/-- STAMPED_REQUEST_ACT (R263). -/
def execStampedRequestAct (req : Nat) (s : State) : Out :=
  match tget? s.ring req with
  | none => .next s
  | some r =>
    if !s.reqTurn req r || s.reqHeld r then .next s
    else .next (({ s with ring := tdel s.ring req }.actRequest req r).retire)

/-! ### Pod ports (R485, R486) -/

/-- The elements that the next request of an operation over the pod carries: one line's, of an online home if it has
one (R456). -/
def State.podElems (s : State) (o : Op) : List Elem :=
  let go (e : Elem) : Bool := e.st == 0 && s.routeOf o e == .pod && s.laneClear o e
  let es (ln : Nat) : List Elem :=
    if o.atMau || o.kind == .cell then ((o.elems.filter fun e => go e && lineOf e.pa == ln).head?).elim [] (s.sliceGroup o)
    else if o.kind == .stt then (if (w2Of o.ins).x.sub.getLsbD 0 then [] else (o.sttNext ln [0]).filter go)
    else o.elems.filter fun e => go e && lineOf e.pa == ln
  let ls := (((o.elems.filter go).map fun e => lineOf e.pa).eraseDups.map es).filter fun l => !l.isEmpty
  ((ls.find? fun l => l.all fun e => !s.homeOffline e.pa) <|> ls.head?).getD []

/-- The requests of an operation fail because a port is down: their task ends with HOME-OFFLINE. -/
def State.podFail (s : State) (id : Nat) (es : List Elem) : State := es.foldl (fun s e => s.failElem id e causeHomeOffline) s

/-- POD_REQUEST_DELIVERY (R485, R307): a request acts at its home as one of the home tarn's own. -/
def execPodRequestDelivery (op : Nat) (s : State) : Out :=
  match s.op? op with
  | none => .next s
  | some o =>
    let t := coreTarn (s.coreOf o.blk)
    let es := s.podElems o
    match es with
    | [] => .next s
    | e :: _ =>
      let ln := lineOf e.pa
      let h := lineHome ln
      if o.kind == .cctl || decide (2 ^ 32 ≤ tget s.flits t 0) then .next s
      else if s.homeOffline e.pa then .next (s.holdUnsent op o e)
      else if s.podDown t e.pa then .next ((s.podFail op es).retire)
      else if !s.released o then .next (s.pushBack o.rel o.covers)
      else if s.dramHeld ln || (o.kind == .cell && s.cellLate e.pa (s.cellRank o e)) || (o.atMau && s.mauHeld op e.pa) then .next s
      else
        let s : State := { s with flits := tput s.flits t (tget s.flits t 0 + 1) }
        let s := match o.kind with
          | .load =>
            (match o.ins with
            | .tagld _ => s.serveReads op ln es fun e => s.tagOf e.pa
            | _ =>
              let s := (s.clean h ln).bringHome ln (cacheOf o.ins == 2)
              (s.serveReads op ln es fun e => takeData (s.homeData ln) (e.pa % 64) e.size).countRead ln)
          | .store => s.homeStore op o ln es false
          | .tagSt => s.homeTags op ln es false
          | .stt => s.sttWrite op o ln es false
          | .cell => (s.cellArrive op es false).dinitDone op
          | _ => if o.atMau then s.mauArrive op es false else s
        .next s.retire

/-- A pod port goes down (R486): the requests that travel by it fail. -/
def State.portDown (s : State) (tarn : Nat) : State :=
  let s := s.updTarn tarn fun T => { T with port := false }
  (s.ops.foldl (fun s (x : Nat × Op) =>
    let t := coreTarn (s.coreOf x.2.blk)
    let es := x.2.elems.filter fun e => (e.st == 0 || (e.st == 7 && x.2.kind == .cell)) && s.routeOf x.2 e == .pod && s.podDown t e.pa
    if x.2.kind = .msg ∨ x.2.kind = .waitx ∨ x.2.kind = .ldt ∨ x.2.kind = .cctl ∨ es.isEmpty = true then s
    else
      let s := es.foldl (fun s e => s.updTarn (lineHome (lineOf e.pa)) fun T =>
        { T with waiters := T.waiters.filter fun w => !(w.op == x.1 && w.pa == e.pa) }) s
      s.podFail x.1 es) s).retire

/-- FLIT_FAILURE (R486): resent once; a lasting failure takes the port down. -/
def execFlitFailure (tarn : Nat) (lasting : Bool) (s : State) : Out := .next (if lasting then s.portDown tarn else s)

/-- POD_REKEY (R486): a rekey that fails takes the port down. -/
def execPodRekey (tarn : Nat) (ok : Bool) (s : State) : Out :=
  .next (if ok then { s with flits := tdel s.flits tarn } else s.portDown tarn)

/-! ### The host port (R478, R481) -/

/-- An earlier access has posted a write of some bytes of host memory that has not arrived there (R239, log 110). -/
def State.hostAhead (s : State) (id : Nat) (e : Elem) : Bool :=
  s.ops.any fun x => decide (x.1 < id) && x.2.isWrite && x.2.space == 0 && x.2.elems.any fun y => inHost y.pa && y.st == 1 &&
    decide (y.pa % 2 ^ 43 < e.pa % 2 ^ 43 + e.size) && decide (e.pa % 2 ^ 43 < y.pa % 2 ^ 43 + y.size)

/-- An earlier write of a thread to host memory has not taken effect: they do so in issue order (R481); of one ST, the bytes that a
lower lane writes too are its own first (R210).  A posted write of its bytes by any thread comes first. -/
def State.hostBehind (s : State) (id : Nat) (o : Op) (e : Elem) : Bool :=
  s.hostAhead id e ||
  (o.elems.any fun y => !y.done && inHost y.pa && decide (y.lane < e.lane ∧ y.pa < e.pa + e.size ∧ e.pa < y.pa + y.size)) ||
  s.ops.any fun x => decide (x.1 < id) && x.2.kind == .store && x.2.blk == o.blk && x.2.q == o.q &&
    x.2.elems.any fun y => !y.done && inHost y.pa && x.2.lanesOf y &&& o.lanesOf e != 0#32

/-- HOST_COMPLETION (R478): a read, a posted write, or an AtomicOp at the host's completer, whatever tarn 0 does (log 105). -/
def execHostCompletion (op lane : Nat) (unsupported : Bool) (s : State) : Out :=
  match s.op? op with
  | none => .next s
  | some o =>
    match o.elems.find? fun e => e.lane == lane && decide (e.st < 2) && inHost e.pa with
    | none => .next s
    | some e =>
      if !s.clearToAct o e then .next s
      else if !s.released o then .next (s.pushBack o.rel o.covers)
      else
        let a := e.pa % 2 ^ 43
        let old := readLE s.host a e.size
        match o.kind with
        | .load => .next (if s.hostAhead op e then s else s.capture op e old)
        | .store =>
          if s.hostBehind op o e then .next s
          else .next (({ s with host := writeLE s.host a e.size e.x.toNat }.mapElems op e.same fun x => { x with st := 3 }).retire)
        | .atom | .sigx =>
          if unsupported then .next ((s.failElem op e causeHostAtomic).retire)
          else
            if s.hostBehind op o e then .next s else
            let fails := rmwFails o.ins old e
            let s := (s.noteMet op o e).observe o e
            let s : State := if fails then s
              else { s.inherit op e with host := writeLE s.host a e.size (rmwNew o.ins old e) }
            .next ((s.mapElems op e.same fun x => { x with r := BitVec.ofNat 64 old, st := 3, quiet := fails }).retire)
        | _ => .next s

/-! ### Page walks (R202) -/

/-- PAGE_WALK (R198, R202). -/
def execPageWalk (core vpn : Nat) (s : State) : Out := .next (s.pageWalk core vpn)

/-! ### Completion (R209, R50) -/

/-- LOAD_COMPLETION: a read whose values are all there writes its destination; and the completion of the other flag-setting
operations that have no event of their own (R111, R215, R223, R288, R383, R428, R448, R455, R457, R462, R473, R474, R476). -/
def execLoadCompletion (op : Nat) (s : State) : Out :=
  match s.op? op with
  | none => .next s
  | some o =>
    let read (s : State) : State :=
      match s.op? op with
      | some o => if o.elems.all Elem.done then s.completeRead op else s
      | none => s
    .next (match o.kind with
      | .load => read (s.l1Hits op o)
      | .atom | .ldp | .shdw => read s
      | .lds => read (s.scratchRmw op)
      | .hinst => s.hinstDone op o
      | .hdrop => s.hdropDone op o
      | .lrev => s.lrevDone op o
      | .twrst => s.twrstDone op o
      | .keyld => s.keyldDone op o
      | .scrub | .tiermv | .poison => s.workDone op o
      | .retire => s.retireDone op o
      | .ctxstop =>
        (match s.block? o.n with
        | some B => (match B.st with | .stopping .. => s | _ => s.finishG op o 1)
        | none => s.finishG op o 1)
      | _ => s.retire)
==
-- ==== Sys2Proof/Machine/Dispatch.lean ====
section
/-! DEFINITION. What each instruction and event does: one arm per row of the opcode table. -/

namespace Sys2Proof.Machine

§ About this exercise
Report how many lines in the data include the word "find", and give nothing but the count.

§ Solved exercise
2